Saved data entries:

-------

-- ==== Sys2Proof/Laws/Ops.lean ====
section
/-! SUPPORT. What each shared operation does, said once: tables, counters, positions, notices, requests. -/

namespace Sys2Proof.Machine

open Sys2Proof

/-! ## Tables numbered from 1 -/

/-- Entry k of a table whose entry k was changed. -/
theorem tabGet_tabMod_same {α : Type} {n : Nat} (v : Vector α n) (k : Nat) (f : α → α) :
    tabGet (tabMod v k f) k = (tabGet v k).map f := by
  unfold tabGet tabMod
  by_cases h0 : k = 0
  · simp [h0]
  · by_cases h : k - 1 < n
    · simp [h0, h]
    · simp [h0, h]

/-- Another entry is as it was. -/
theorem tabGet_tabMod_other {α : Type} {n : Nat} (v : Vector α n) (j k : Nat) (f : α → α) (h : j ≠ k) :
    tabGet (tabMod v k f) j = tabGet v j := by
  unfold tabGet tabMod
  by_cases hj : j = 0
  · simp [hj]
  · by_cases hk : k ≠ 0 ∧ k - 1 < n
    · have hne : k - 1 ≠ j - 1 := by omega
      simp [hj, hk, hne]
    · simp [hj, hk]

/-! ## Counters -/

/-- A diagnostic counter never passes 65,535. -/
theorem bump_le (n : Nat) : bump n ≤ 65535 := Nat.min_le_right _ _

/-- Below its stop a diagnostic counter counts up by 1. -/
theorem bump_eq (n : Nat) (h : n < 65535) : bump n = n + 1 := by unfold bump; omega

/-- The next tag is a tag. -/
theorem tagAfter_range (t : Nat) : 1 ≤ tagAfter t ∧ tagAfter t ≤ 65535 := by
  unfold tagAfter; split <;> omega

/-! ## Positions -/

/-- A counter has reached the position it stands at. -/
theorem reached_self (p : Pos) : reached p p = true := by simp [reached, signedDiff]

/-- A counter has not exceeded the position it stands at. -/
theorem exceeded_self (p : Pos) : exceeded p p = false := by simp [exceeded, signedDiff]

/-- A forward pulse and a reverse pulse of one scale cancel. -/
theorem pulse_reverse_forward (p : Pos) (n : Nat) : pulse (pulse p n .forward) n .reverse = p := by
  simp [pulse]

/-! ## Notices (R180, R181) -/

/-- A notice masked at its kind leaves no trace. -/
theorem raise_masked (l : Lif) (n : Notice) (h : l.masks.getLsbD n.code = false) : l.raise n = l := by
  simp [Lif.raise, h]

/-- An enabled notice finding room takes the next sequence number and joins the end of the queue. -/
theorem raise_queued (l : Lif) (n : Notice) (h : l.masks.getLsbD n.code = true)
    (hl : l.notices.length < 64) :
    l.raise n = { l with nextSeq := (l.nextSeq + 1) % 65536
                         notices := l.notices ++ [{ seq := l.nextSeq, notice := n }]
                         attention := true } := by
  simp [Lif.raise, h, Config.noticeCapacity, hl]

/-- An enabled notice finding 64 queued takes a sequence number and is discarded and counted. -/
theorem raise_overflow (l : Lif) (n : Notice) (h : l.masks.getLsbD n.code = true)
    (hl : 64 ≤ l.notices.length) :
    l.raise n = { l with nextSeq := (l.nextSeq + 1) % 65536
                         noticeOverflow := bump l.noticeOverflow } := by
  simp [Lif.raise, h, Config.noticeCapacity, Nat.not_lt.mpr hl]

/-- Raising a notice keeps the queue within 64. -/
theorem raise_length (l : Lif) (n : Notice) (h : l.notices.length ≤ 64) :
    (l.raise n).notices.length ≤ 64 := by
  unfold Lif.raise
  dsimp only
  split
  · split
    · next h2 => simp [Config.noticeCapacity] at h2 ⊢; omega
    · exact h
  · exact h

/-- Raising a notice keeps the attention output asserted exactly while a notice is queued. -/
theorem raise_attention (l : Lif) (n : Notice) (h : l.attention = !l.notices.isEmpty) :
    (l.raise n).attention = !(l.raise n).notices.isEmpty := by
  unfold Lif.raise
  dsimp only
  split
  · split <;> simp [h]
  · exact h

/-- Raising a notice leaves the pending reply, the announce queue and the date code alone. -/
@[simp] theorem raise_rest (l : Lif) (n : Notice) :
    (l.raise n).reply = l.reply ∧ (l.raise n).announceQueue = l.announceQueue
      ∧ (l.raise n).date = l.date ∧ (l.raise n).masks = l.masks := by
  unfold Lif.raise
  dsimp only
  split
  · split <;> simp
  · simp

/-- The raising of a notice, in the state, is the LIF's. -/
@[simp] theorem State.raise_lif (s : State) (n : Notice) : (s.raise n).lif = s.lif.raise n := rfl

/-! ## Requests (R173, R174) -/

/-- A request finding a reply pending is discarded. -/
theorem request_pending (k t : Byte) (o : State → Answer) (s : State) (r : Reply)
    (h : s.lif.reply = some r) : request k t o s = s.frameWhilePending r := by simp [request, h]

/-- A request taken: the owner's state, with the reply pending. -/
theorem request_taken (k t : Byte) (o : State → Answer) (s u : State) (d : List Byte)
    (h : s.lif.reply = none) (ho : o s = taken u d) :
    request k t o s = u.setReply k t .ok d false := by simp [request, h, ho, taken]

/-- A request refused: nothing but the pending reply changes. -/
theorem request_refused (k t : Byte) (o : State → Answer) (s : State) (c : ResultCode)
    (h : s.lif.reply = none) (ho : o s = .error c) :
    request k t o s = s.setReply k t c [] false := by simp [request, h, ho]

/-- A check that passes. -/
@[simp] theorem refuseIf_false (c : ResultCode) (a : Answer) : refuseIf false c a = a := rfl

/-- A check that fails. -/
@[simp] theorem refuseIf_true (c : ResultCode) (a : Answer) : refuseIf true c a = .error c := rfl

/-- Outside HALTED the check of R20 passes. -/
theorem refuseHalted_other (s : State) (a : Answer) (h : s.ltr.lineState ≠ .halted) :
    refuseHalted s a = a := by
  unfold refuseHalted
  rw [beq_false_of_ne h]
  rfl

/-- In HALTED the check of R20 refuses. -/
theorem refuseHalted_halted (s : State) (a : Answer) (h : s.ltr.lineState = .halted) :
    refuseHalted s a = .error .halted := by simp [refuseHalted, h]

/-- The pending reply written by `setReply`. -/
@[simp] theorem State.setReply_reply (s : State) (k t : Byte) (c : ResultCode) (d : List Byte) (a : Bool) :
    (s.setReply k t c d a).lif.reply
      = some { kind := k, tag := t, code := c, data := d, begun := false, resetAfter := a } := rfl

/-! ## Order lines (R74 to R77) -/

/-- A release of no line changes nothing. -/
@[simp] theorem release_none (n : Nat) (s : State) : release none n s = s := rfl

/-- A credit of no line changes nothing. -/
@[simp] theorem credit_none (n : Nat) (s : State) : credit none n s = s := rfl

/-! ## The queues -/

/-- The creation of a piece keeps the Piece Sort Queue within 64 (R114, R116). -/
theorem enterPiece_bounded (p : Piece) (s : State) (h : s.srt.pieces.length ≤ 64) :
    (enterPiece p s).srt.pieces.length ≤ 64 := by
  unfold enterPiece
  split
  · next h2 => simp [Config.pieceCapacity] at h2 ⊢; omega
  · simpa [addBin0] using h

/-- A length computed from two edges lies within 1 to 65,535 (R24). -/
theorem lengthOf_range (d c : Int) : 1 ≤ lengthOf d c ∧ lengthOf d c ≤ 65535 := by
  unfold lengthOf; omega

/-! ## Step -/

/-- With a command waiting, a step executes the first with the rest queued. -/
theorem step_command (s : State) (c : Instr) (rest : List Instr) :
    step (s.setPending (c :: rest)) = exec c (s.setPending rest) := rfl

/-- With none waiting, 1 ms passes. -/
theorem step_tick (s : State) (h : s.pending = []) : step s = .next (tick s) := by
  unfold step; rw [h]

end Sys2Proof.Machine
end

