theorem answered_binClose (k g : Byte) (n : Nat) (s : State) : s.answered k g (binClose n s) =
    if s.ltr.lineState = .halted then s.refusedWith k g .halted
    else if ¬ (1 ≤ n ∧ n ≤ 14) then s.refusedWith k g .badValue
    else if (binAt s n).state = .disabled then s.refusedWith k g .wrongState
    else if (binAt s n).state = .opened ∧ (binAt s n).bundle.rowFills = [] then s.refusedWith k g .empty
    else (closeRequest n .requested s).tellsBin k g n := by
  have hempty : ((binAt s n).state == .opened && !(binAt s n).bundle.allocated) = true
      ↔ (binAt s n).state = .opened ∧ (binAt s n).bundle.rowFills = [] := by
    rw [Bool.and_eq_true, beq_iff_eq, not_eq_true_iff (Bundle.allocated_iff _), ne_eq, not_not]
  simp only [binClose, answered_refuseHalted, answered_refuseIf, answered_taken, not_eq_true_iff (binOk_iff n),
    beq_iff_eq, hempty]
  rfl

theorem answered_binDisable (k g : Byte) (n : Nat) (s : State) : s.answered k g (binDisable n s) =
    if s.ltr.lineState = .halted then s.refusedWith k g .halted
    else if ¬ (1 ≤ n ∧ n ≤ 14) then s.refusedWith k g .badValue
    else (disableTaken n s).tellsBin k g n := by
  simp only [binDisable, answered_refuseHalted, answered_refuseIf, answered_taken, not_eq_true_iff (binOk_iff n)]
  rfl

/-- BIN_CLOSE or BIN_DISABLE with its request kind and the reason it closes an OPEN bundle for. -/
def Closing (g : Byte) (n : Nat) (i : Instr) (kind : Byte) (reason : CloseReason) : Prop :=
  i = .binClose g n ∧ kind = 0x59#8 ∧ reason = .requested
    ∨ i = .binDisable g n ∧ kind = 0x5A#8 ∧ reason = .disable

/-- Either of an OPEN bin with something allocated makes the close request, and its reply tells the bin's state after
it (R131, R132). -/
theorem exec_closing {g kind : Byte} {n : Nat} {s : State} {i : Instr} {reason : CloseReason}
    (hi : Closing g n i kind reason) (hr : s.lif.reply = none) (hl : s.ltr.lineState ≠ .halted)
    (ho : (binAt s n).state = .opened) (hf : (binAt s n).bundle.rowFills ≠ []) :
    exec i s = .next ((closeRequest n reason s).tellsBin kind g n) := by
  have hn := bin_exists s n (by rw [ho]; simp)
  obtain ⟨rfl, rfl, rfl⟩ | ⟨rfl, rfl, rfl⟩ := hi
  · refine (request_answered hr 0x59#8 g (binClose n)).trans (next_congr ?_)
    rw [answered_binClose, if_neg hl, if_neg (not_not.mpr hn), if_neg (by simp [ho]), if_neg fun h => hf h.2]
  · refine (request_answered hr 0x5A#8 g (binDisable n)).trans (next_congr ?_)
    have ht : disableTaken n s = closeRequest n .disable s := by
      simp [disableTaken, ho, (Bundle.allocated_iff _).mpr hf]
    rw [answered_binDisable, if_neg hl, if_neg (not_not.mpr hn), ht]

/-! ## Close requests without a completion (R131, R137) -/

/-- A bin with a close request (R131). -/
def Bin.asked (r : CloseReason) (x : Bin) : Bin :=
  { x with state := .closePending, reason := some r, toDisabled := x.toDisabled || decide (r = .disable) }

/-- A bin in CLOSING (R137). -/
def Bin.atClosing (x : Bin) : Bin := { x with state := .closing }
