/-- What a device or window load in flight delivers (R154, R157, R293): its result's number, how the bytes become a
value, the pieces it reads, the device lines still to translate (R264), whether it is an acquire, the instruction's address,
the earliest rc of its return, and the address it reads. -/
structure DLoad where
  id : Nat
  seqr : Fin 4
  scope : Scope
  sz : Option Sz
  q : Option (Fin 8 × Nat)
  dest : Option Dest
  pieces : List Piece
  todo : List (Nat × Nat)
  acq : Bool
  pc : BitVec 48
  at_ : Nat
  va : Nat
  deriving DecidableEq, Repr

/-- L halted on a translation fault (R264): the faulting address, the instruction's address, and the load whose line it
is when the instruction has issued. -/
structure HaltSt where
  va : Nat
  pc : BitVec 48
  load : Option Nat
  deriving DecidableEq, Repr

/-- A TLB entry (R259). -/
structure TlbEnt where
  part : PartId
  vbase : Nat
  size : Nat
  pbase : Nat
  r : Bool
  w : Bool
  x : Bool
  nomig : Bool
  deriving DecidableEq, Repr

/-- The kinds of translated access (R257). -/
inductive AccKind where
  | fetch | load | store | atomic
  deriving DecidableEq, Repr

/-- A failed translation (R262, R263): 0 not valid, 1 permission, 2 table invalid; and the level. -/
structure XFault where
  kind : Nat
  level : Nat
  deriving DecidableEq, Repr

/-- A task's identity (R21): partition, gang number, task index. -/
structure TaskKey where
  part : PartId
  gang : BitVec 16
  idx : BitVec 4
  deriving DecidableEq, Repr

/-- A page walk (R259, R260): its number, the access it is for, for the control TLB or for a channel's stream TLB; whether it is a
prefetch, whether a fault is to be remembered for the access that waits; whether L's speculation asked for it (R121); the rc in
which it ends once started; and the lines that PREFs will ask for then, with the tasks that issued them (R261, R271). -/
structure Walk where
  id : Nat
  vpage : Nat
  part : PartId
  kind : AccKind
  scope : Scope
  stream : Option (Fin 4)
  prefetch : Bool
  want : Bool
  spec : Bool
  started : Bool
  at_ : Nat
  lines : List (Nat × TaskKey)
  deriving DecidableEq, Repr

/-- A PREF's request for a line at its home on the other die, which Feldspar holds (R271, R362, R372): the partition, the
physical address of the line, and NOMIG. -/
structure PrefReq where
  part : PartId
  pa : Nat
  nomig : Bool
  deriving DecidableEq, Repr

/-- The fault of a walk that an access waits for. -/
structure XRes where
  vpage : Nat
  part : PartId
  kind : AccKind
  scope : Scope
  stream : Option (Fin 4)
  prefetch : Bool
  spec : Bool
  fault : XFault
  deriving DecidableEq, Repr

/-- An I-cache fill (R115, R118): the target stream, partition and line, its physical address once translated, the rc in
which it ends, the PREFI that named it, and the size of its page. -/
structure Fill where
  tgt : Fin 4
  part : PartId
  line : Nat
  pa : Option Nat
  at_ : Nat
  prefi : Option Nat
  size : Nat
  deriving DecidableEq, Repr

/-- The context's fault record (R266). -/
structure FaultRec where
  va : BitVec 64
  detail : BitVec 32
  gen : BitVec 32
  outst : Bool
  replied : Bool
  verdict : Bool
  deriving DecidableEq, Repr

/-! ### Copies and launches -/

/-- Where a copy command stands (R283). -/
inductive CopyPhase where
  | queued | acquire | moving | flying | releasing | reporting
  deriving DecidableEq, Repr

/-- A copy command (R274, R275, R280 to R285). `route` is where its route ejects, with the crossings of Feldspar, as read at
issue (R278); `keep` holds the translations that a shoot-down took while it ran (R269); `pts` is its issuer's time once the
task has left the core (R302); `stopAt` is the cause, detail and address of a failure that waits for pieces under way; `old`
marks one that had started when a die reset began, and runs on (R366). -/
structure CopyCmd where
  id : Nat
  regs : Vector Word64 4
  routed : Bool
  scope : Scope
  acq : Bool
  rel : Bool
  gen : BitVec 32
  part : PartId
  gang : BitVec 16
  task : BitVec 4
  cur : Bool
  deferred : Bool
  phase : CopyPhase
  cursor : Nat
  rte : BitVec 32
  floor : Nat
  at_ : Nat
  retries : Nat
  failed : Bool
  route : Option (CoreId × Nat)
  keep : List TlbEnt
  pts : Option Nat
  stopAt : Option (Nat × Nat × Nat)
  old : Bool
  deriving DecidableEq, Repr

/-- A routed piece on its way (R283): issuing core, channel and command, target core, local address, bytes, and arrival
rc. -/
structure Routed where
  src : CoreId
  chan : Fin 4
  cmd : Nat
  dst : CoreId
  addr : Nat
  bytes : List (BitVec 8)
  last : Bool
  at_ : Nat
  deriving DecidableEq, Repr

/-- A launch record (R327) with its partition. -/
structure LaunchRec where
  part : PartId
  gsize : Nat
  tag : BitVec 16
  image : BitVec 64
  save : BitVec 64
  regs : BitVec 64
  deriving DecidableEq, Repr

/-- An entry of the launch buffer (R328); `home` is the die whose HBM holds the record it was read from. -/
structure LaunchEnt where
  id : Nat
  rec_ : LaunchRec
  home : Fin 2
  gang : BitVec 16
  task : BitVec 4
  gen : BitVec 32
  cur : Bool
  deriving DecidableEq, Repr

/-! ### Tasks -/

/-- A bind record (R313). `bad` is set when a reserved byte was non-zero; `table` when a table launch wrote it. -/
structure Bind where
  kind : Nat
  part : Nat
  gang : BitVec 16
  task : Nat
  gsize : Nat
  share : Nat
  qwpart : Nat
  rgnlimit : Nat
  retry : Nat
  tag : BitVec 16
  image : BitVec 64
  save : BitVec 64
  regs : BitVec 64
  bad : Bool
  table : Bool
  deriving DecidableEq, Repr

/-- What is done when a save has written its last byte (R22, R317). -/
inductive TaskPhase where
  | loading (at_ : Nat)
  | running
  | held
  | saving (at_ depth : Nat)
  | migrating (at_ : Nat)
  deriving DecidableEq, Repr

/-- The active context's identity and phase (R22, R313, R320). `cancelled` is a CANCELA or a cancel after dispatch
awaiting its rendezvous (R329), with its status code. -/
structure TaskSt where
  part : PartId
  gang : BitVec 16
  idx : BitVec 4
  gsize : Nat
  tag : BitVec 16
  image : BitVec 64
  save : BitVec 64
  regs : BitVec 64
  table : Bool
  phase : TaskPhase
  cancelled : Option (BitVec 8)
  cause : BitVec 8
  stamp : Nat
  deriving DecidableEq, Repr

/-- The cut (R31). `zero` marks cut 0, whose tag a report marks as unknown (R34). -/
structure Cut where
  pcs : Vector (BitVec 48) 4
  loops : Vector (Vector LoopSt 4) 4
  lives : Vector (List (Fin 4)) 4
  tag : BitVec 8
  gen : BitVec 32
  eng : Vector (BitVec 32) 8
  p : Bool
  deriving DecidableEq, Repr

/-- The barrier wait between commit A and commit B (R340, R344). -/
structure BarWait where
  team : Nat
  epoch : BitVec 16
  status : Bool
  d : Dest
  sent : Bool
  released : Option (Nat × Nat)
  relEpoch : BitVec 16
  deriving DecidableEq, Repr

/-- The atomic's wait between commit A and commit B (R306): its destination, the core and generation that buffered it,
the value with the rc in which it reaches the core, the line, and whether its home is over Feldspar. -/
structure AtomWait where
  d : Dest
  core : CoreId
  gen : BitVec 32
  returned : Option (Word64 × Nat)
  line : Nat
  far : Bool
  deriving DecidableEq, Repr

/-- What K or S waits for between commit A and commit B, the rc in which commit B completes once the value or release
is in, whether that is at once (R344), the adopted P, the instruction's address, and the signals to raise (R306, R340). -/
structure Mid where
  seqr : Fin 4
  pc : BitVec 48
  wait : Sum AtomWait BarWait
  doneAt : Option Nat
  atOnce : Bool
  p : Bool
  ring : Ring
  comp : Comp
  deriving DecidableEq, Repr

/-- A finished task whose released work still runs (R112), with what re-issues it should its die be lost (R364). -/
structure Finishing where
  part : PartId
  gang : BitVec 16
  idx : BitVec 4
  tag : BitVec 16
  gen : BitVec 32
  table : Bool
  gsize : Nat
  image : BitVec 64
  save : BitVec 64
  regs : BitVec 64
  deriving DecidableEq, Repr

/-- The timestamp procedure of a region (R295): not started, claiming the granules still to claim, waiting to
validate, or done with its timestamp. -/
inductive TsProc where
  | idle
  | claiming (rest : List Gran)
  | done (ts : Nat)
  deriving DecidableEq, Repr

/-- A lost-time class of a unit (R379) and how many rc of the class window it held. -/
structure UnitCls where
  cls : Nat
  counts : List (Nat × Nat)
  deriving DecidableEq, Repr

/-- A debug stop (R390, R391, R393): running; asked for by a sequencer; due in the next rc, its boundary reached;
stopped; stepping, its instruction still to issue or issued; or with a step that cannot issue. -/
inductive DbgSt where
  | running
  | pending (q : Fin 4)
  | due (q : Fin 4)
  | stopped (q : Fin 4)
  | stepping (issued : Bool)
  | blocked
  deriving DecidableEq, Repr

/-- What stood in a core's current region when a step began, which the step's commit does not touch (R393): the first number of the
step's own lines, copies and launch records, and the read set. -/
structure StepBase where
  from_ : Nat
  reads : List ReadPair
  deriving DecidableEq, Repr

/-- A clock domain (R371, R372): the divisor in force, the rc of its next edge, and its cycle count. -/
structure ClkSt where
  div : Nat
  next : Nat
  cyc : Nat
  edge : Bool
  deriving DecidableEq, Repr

-------

Task brief. Your answer should be the lines above from the one containing "simp [disableTaken, ho, (Bundle.allocated_iff" through the one containing "prefetch, whether a", copied exactly and with both ends kept.

Solution for this exercise.
      simp [disableTaken, ho, (Bundle.allocated_iff _).mpr hf]
    rw [answered_binDisable, if_neg hl, if_neg (not_not.mpr hn), ht]

/-! ## Close requests without a completion (R131, R137) -/

/-- A bin with a close request (R131). -/
def Bin.asked (r : CloseReason) (x : Bin) : Bin :=
  { x with state := .closePending, reason := some r, toDisabled := x.toDisabled || decide (r = .disable) }

/-- A bin in CLOSING (R137). -/
def Bin.atClosing (x : Bin) : Bin := { x with state := .closing }
/-- What a device or window load in flight delivers (R154, R157, R293): its result's number, how the bytes become a
value, the pieces it reads, the device lines still to translate (R264), whether it is an acquire, the instruction's address,
the earliest rc of its return, and the address it reads. -/
structure DLoad where
  id : Nat
  seqr : Fin 4
  scope : Scope
  sz : Option Sz
  q : Option (Fin 8 × Nat)
  dest : Option Dest
  pieces : List Piece
  todo : List (Nat × Nat)
  acq : Bool
  pc : BitVec 48
  at_ : Nat
  va : Nat
  deriving DecidableEq, Repr

/-- L halted on a translation fault (R264): the faulting address, the instruction's address, and the load whose line it
is when the instruction has issued. -/
structure HaltSt where
  va : Nat
  pc : BitVec 48
  load : Option Nat
  deriving DecidableEq, Repr

/-- A TLB entry (R259). -/
structure TlbEnt where
  part : PartId
  vbase : Nat
  size : Nat
  pbase : Nat
  r : Bool
  w : Bool
  x : Bool
  nomig : Bool
  deriving DecidableEq, Repr

/-- The kinds of translated access (R257). -/
inductive AccKind where
  | fetch | load | store | atomic
  deriving DecidableEq, Repr

/-- A failed translation (R262, R263): 0 not valid, 1 permission, 2 table invalid; and the level. -/
structure XFault where
  kind : Nat
  level : Nat
  deriving DecidableEq, Repr

/-- A task's identity (R21): partition, gang number, task index. -/
structure TaskKey where
  part : PartId
  gang : BitVec 16
  idx : BitVec 4
  deriving DecidableEq, Repr

/-- A page walk (R259, R260): its number, the access it is for, for the control TLB or for a channel's stream TLB; whether it is a
prefetch, whether a fault is to be remembered for the access that waits; whether L's speculation asked for it (R121); the rc in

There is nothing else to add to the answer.